I spent many a sad hour staring at that quote, trying to take it’s message to heart. For those of you have never had the pleasure of attending, law school is primarily about failing. Over and over again. You get knocked down and then pick yourself back up just so you can have someone kick your ass again the next day. Lather, rinse, repeat. For three years. Now that I’m a professor, I keep a copy hanging on the wall of my office, both to serve as inspiration to my students and to constantly remind myself that there’s nothing wrong with failing.
That’s true, you know… Failure is never fun but it’s also not the end of the world. The more you do it, the easier it gets. And each time you do it, you learn something new and make your efforts better for the next go-around.
Maybe the Harper Collins boycott is a bad idea. Maybe it’s a good idea. I honestly don’t know. What I do know is that it’s an idea. If it works it works and if it doesn’t, well… then we all know in the future that a boycott is not a viable option.
Join the boycott if you want to. Don’t if you don’t. Do what your personal beliefs tell you is right thing to do. If you can sleep well at night knowing that you spent your libraries’ funds on Harper Collins eBooks, that’s between you and yours. I certainly hold no judgment either way. And you can be angry if you want to as well. But then you must also get active. And whatever you do, don’t sit around waiting for the perfect solution to land our laps before you decide to get involved.

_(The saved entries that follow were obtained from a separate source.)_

-- ==== Sys2Proof/Laws/PerInstr.lean ====
section
/-! SUPPORT. For each operation: the table has a reader at its row, and that reader, given the operation's word and the
bytes of its operands, gives the operation back and leaves what follows. -/

namespace Sys2Proof.Laws.RowReader

open Machine

-- One thread: these many small proofs, elaborated at once, ask for more threads than the memory limit allows.
set_option Elab.async false

/-- The reader of the operation's row reads the operation back. -/
def Statement (i : Instr) : Prop :=
  i.wf = true → ∃ f, readerTable[rowOf i]? = some f ∧ ∀ r, f (rowWord i) (operandBytes i ++ r) = some (i, r)

theorem operandsWf_of_wf {i : Instr} (h : i.wf = true) : operandsWf i = true := by
  unfold Instr.wf at h
  exact (Bool.and_eq_true _ _ ▸ h).2

theorem ctx_of_wf {i : Instr} {x : Ctx} (h : i.wf = true) (k : operandsWf i = x.wf := by rfl) : x.wf = true :=
  k ▸ operandsWf_of_wf h

theorem ctx_of_wfWrite {i : Instr} {x : Ctx} (h : i.wf = true) (k : operandsWf i = x.wfWrite := by rfl) :
    x.wf = true := by
  have h2 : x.wfWrite = true := k ▸ operandsWf_of_wf h
  unfold Ctx.wfWrite at h2
  exact (Bool.and_eq_true _ _ ▸ h2).1

theorem int_of_wf {n : Int} (h : (Instr.drawline n).wf = true) : -0x80000000 ≤ n ∧ n < 0x80000000 := by
  have h2 := operandsWf_of_wf h
  simpa [operandsWf] using h2

theorem image_exact : Codec.image.Exact fun i => nat32 i.len = true ∧ i.bytes.length < 0x100000000 ∧
    ∀ c ∈ i.bytes, nat32 c.1 = true :=
  Codec.map_exact
    (Codec.pair_exact Codec.nat_exact (Codec.list_exact (Codec.pair_exact Codec.nat_exact Codec.byte_exact))) _ _
    (fun _ h => ⟨h.1, h.2.1, fun c hc => ⟨h.2.2 c hc, trivial⟩⟩) (fun _ _ => rfl)

theorem image_of_wf {i : Image} (h : (Instr.hostLoad i).wf = true) : nat32 i.len = true ∧
    i.bytes.length < 0x100000000 ∧ ∀ c ∈ i.bytes, nat32 c.1 = true := by
  have h2 := operandsWf_of_wf h
  simp only [operandsWf, Image.wf, Bool.and_eq_true, decide_eq_true_eq, List.all_eq_true, nat32] at h2 ⊢
  exact ⟨h2.1.1.1, h2.2, fun c hc => Nat.lt_trans (h2.1.1.2 c hc).1 h2.1.1.1⟩

theorem codes_exact : Codec.codes.Exact fun l => l.length < 0x100000000 :=
  fun l h r => Codec.list_exact (Codec.pair_exact (Codec.bits_exact 3 24 (by decide) (by decide)) Codec.half_exact) l
    ⟨h, fun _ _ => ⟨trivial, trivial⟩⟩ r

theorem codes_of_wf {l : List (Addr × Half)} (h : (Instr.hostPatch l).wf = true) : l.length < 0x100000000 := by
  have h2 := operandsWf_of_wf h
  simpa [operandsWf] using h2

theorem rd8 (x : Ctx) (a : Addr) : Statement (.rd8 x a) :=
  fun h => ⟨_, rfl, fun tl => reads_exact (Codec.pair_exact (Codec.bits_exact 3 24 (by decide) (by decide)) Codec.ctx_exact) _ _ _ ⟨trivial, ctx_of_wf h⟩ tl⟩

theorem rd16 (x : Ctx) (a : Addr) : Statement (.rd16 x a) :=
  fun h => ⟨_, rfl, fun tl => reads_exact (Codec.pair_exact (Codec.bits_exact 3 24 (by decide) (by decide)) Codec.ctx_exact) _ _ _ ⟨trivial, ctx_of_wf h⟩ tl⟩

theorem wr8 (x : Ctx) (a : Addr) (v : Byte) : Statement (.wr8 x a v) :=
  fun h => ⟨_, rfl, fun tl => reads_exact (Codec.pair_exact (Codec.bits_exact 3 24 (by decide) (by decide)) (Codec.pair_exact Codec.byte_exact Codec.ctx_exact)) _ _ _ ⟨trivial, trivial, ctx_of_wfWrite h⟩ tl⟩

theorem wr16 (x : Ctx) (a : Addr) (v : Half) : Statement (.wr16 x a v) :=
  fun h => ⟨_, rfl, fun tl => reads_exact (Codec.pair_exact (Codec.bits_exact 3 24 (by decide) (by decide)) (Codec.pair_exact Codec.half_exact Codec.ctx_exact)) _ _ _ ⟨trivial, trivial, ctx_of_wfWrite h⟩ tl⟩

theorem rd8Sram (x : Ctx) (a : Addr) : Statement (.rd8Sram x a) :=
  fun h => ⟨_, rfl, fun tl => by
    refine (reads_exact (Codec.ctx_exact) _ _ _ (ctx_of_wf h) tl).trans ?_
    simp only [rowWord]
    rw [field_of_setWidth _ 32 (by decide)]⟩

Know this: no matter what, a boycott of Harper Collins will never be enough to solve all problems libraries face when it comes to eResources. When it fails – it could be an if, but I’m pretty sure it’s a when – don’t you be personally defeated. Pick yourself up and then try something new. Learn from your mistakes. Take the energy and allies you’ve gained in this effort and apply it elsewhere. Work to find other solutions. Lather. Rinse. Repeat.
Harper Collins is just one cog in a huge machine that we need to fix. The only way it will NEVER get fixed is if we all sit on our hands and do nothing.